Sometimes fewer is better. Sometimes nothing means a lot. Sometimes, you don’t need to have a PowerPoint slide to go with each and every point in your presentation.
It’s easy for public speakers and business presenters to fall into that trap and you can find yourself wasting hours upon hours trying to find images and putting together needless slides when perhaps a few key slides are all your audience really needs. (Notice we said “your audience” because they are who really matters in content decisions.)
Great Slides Add Value
Good slides support and enhance your points. Great slides add value. If you need a chart, a graph or an image to explain or strengthen your point, then, by all means, use it. But what if all you really need is a graph and your other slides are really just filler?
Consider this solution: Sandwich the slide you actually want to show between two blank slides. Here’s how: Create a slide with a solid black background. The solid color will keep the projection screen from being a distraction. Now insert the graph you actually need after your blank slide and then create another blank slide to go after the graph.
Here’s how this scenario might play out: You begin your presentation and quickly grab the attention of your audience. There is a blank slide on the screen but the audience probably doesn’t realize that the projector is even turned on. Your audience is focused on you and what you’re saying. You are the center of attention, not the slides. Then, you click your presentation remote and, viola, there is your graph. The graph stands out and makes your point clearer.
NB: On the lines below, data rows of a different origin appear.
/-- The same of a long-latency instruction. -/
theorem doesLong_of_runLongLanes {s : State} {i : Issue} {k : Block} {ins : Instr} {F : State → Issue → Lane → LaneOut}
    {P : State → Lane → Prop} {f : State → Lane → State} (h : Issuing s i k) (he : exec ins s = .next (s.runLongLanes ins F))
    (hF : ∀ (t : State) (l : Lane), l ∈ i.lanes → l.start ≤ i.pos → l.pred = true → t.gate i.counted l ins = none →
      Good i.counted t → P t l →
      (t.settleLane i.counted l (i.pos + wordsOf ins) (gated ins F t i.counted l)).1 = f t l
        ∧ ((t.settleLane i.counted l (i.pos + wordsOf ins) (gated ins F t i.counted l)).2 && instrOrders ins) = false
        ∧ Leaves i.counted l t (f t l)) :
    DoesLong s i ins P f := fun ha => by
  refine ⟨_, he, ?_⟩
  have hc : s.countLong = { s with issue := some i.counted } := by simp only [State.countLong, h.clause]; rfl
  simp only [State.runLongLanes, hc]
  exact passed_of_runLanes (s := { s with issue := some i.counted }) (i := i.counted) rfl h.lanes ⟨h.cores, h.bundle⟩ hF ha

theorem good_updThread {i : Issue} {t : State} (h : Good i t) (b tid : Nat) (f : Thread → Thread) : Good i (t.updThread b tid f) := by
  refine ⟨by simpa using h.1, fun u hu => h.2 u ?_⟩
  simpa [State.updThread, bundle?_updBlock] using hu

theorem good_of_cores {i : Issue} {t t' : State} (h : Good i t) (hc : t'.cores = t.cores) : Good i t' := by
  refine ⟨hc ▸ h.1, fun u hu => h.2 u ?_⟩
  simpa [State.bundle?, State.core, hc] using hu

theorem leaves_of_same {i : Issue} {l : Lane} {t t' : State} (h : Good i t) (hc : t'.cores = t.cores) (hi : t'.issue = t.issue) :
    Leaves i l t t' := ⟨good_of_cores h hc, .inl hi⟩

@[simp] theorem State.pend_cores (s : State) (i : Issue) (l : Lane) (rs ps fl r m h e) : (s.pend i l rs ps fl r m h e).cores = s.cores := by
  simp [State.pend, State.fresh]

@[simp] theorem State.pend_issue (s : State) (i : Issue) (l : Lane) (rs ps fl r m h e) : (s.pend i l rs ps fl r m h e).issue = s.issue := by
  simp [State.pend, State.fresh]

theorem gated_done {ins : Instr} {F : State → Issue → Lane → LaneOut} {t : State} {i : Issue} {l : Lane} (hc : instrCeiling ins ≠ 0)
    (hg : t.gate i l ins = none) (hp : l.pred = true) : gated ins F t i l = F t i l := by
  have : (instrCeiling ins == 0) = false := by simpa using hc
  simp [gated, hg, hp, this]

theorem updThread_of (t : State) (b tid : Nat) (f : Thread → Thread) :
    t.updThread b tid f = t.updThread b tid fun _ => f (t.thread b tid) := by
  simp only [State.updThread, State.thread, State.updBlock]
  cases t.block? b with
  | none => rfl
  | some k => simp [Block.updThread]

theorem floats_of_runFlt {s : State} {i : Issue} {k : Block} {ins : Instr} {long : Thread → Bool} {P : Thread → Prop}
    {F : State → Issue → Lane → Thread → Except Trap FltOut} {out : State → Thread → FltOut} (h : Issuing s i k)
    (hc : instrCeiling ins = 3) (he : exec ins s = .next (s.runFlt ins long F))
    (hF : ∀ (t : State) (j : Issue) (l : Lane) (th : Thread), (j = i ∨ j = i.counted) → P th → F t j l th = .ok (out t th)) :
    Floats s i ins long P out := by
  have lane : ∀ (j : Issue) (t : State) (l : Lane) (n : Nat), (j = i ∨ j = i.counted) → l.pred = true → t.gate j l ins = none →
      Good j t → P (t.thread j.block l.tid) →
      (t.settleLane j l n (gated ins (fltBody long F) t j l)).1 = fltLane j long out t l
        ∧ ((t.settleLane j l n (gated ins (fltBody long F) t j l)).2 && instrOrders ins) = false ∧ Leaves j l t (fltLane j long out t l) := by
    intro j t l n hj hp hg hgood hP
    rw [gated_done (by rw [hc]; decide) hg hp]
    simp only [fltBody, State.laneThread, hF t j l _ hj hP, fltLane, State.settleLane]
    by_cases hl : long (t.thread j.block l.tid) = true
    · simp only [hl, if_true, true_and, Bool.false_and]
      exact leaves_of_same hgood (by simp) (by simp)
    · simp only [hl, Bool.false_eq_true, if_false]
      exact ⟨by rw [updThread_of], rfl, leaves_of_same hgood (by simp) (by simp)⟩
  refine ⟨fun hl => ?_, fun hl => ?_⟩
  · refine does_of_runLanes h (F := fltBody long F) ?_ (fun t l _ _ hp hg hgood hP => lane i t l _ (.inl rfl) hp hg hgood hP)
    rw [he]
    have : (i.lanes.any fun l => l.pred && long (s.laneThread i l)) = false := by
      simp only [List.any_eq_false, Bool.and_eq_true, not_and, Bool.not_eq_true]
      exact hl
    simp only [State.runFlt, h.clause, this, Bool.false_eq_true, if_false]
  · refine doesLong_of_runLongLanes h (F := fltBody long F) ?_ (fun t l _ _ hp hg hgood hP => lane i.counted t l _ (.inr rfl) hp hg hgood hP)
    rw [he]
    have : (i.lanes.any fun l => l.pred && long (s.laneThread i l)) = true := by
      simp only [List.any_eq_true, Bool.and_eq_true]
      exact hl
    simp only [State.runFlt, h.clause, this, if_true, State.runLongLanes]

end Sys2Proof.Machine
end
The graph adds value. You then click the remote again to another blank slide and continue speaking. All eyes are on you. Now, you’re ready for your big finish.
Of course, there are many situations when you’ll want a full slide deck complete with a title slide, numerous points, and final thoughts. As in all good design, the form should always follow the function. But always ask yourself these questions before settling on a slide strategy: Who is the star of this presentation, me or the slides? Am I running the slides or are they running me? What’s best for my audience?
The answers to those questions will help you to create a more powerful, more persuasive presentation.